**Exercise description:**
Reproduce the records below; each should match the original exactly.

--- Data for the task Enclosed Below ---

/-! ## Shapes -/

/-- A VINT form: each element from those of v[A] and v[B]. -/
def vintOp (s : State) (o : OpV) (sets sat : Bool) (f : Nat → Bool → Bool → Nat → Nat → FRes) : State :=
  issue s { Traits.ofV o (fv o.d) (fv o.a) (fv o.b) with sets := sets, sat := sat } fun i s =>
    let t := s.thread i.g
    let w := (intT o.t).1
    writeV i o.p w (map2 (f w (intT o.t).2 i.sat) (lanes w (t.vreg i.a)) (lanes w (i.vB t w))) s

/-- A VFP form of two operands and v[D]. -/
def vfpOp (s : State) (o : OpV) (rounds : Bool) (f : Nat → Nat → Nat → Nat → Nat → FRes) : State :=
  issue s { Traits.ofV o (fv o.d) (fv o.a) (fv o.b) with sets := true, rounds := rounds } fun i s =>
    let t := s.thread i.g
    let w := (fmt o.t.toNat).w
    writeV i o.p w (map3 (f o.t.toNat i.mode) (lanes w (t.vreg i.a)) (lanes w (i.vB t w)) (lanes w (t.vreg i.d))) s

/-- A VFP or VSFN form of v[A], B reserved. -/
def vfpUnary (s : State) (o : OpV) (rounds : Bool) (f : Nat → Nat → Nat → FRes) : State :=
  issue s { Traits.ofV o (fv o.d) (fv o.a) fnone with sets := true, rounds := rounds } fun i s =>
    let w := (fmt o.t.toNat).w
    writeV i o.p w ((lanes w ((s.thread i.g).vreg i.a)).map (f o.t.toNat i.mode)) s

/-- A predicate of e bits an element (R311): inactive elements are 0. -/
def predOf (e : Nat) (p : List Bool) (b : List Bool) : Pred :=
  .ofNat 128 (lanesNat e (map2 (fun x y => if x && y then 2 ^ e - 1 else 0) p b))

/-- A predicate written to p[D], with the flags of the active elements. -/
def writeP (i : Iss) (pr : BitVec 3) (e : Nat) (rs : List (Bool × Flags)) (s : State) : Res :=
  let act := actives (s.thread i.g) pr e
  let fl := (map2 (fun (x y : Bool × Flags) => flagIf x.1 y.2) (act.map fun b => (b, (0 : Flags))) rs).foldl (· ||| ·) 0
  doneT i s fun t => (if i.nf then t else t.orFlags fl).setP i.d (predOf e act (rs.map (·.1)))

/-- An integer compare (R317). -/
def vcmpOp (s : State) (o : OpV) (f : Int → Int → Bool) : State :=
  issue s (Traits.ofV o (fp o.d) (fv o.a) (fv o.b)) fun i s =>
    let t := s.thread i.g
    let w := (intT o.t).1
    let v := intVal w (intT o.t).2
    writeP i o.p (w / 8) (map2 (fun a b => (f (v a) (v b), 0)) (lanes w (t.vreg i.a)) (lanes w (i.vB t w))) s

/-- A floating-point compare (R317). -/
def vfcmpOp (s : State) (o : OpV) (f : Nat → Nat → Nat → Bool × Flags) : State :=
  issue s { Traits.ofV o (fp o.d) (fv o.a) (fv o.b) with sets := true } fun i s =>
    let t := s.thread i.g
    let w := (fmt o.t.toNat).w
    writeP i o.p (w / 8) (map2 (f o.t.toNat) (lanes w (t.vreg i.a)) (lanes w (i.vB t w))) s

/-- A VPRED form on all 128 bits (R318). -/
def predOp (s : State) (o : OpV) (a b : Field) (f : Pred → Pred → Pred) : State :=
  issue s (Traits.ofV o (fp o.d) a b) fun i s =>
    let t := s.thread i.g
    doneT i s fun u => u.setP i.d (f (t.preg i.a) (t.preg i.b))

/-- A VPERM form whose bytes come from the bytes of two registers, merged (R319). -/
def bytesOp (s : State) (o : OpV) (a b : Field) (f : Nat → List Nat → List Nat → Nat) : State :=
  issue s (Traits.ofV o (fv o.d) a b) fun i s =>
    let t := s.thread i.g
    let va := lanes 8 (t.vreg i.a)
    let vb := lanes 8 (i.vB t 8)
    writeV i o.p 8 ((List.range 128).map fun j => plain (f j va vb)) s

/-- A slide by x[B] bytes, merged (R319). -/
def slideOp (s : State) (o : OpV) (f : Nat → Nat → List Nat → Nat) : State :=
  issue s (Traits.ofV o (fv o.d) (fv o.a) (fx o.b)) fun i s =>
    let t := s.thread i.g
    let va := lanes 8 (t.vreg i.a)
    let n := (i.bval t).toNat
    writeV i o.p 8 ((List.range 128).map fun j => plain (f j n va)) s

--- End of Enclosed Data for the task ---

**Response to the exercise:**
/-! ## Shapes -/

/-- A VINT form: each element from those of v[A] and v[B]. -/
def vintOp (s : State) (o : OpV) (sets sat : Bool) (f : Nat → Bool → Bool → Nat → Nat → FRes) : State :=
  issue s { Traits.ofV o (fv o.d) (fv o.a) (fv o.b) with sets := sets, sat := sat } fun i s =>
    let t := s.thread i.g
    let w := (intT o.t).1
    writeV i o.p w (map2 (f w (intT o.t).2 i.sat) (lanes w (t.vreg i.a)) (lanes w (i.vB t w))) s

/-- A VFP form of two operands and v[D]. -/
def vfpOp (s : State) (o : OpV) (rounds : Bool) (f : Nat → Nat → Nat → Nat → Nat → FRes) : State :=
  issue s { Traits.ofV o (fv o.d) (fv o.a) (fv o.b) with sets := true, rounds := rounds } fun i s =>
    let t := s.thread i.g
    let w := (fmt o.t.toNat).w
    writeV i o.p w (map3 (f o.t.toNat i.mode) (lanes w (t.vreg i.a)) (lanes w (i.vB t w)) (lanes w (t.vreg i.d))) s

/-- A VFP or VSFN form of v[A], B reserved. -/
def vfpUnary (s : State) (o : OpV) (rounds : Bool) (f : Nat → Nat → Nat → FRes) : State :=
  issue s { Traits.ofV o (fv o.d) (fv o.a) fnone with sets := true, rounds := rounds } fun i s =>
    let w := (fmt o.t.toNat).w
    writeV i o.p w ((lanes w ((s.thread i.g).vreg i.a)).map (f o.t.toNat i.mode)) s

/-- A predicate of e bits an element (R311): inactive elements are 0. -/
def predOf (e : Nat) (p : List Bool) (b : List Bool) : Pred :=
  .ofNat 128 (lanesNat e (map2 (fun x y => if x && y then 2 ^ e - 1 else 0) p b))

/-- A predicate written to p[D], with the flags of the active elements. -/
def writeP (i : Iss) (pr : BitVec 3) (e : Nat) (rs : List (Bool × Flags)) (s : State) : Res :=
  let act := actives (s.thread i.g) pr e
  let fl := (map2 (fun (x y : Bool × Flags) => flagIf x.1 y.2) (act.map fun b => (b, (0 : Flags))) rs).foldl (· ||| ·) 0
  doneT i s fun t => (if i.nf then t else t.orFlags fl).setP i.d (predOf e act (rs.map (·.1)))

/-- An integer compare (R317). -/
def vcmpOp (s : State) (o : OpV) (f : Int → Int → Bool) : State :=
  issue s (Traits.ofV o (fp o.d) (fv o.a) (fv o.b)) fun i s =>
    let t := s.thread i.g
    let w := (intT o.t).1
    let v := intVal w (intT o.t).2
    writeP i o.p (w / 8) (map2 (fun a b => (f (v a) (v b), 0)) (lanes w (t.vreg i.a)) (lanes w (i.vB t w))) s

/-- A floating-point compare (R317). -/
def vfcmpOp (s : State) (o : OpV) (f : Nat → Nat → Nat → Bool × Flags) : State :=
  issue s { Traits.ofV o (fp o.d) (fv o.a) (fv o.b) with sets := true } fun i s =>
    let t := s.thread i.g
    let w := (fmt o.t.toNat).w
    writeP i o.p (w / 8) (map2 (f o.t.toNat) (lanes w (t.vreg i.a)) (lanes w (i.vB t w))) s

/-- A VPRED form on all 128 bits (R318). -/
def predOp (s : State) (o : OpV) (a b : Field) (f : Pred → Pred → Pred) : State :=
  issue s (Traits.ofV o (fp o.d) a b) fun i s =>
    let t := s.thread i.g
    doneT i s fun u => u.setP i.d (f (t.preg i.a) (t.preg i.b))

/-- A VPERM form whose bytes come from the bytes of two registers, merged (R319). -/
def bytesOp (s : State) (o : OpV) (a b : Field) (f : Nat → List Nat → List Nat → Nat) : State :=
  issue s (Traits.ofV o (fv o.d) a b) fun i s =>
    let t := s.thread i.g
    let va := lanes 8 (t.vreg i.a)
    let vb := lanes 8 (i.vB t 8)
    writeV i o.p 8 ((List.range 128).map fun j => plain (f j va vb)) s

/-- A slide by x[B] bytes, merged (R319). -/
def slideOp (s : State) (o : OpV) (f : Nat → Nat → List Nat → Nat) : State :=
  issue s (Traits.ofV o (fv o.d) (fv o.a) (fx o.b)) fun i s =>
    let t := s.thread i.g
    let va := lanes 8 (t.vreg i.a)
    let n := (i.bval t).toNat
    writeV i o.p 8 ((List.range 128).map fun j => plain (f j n va)) s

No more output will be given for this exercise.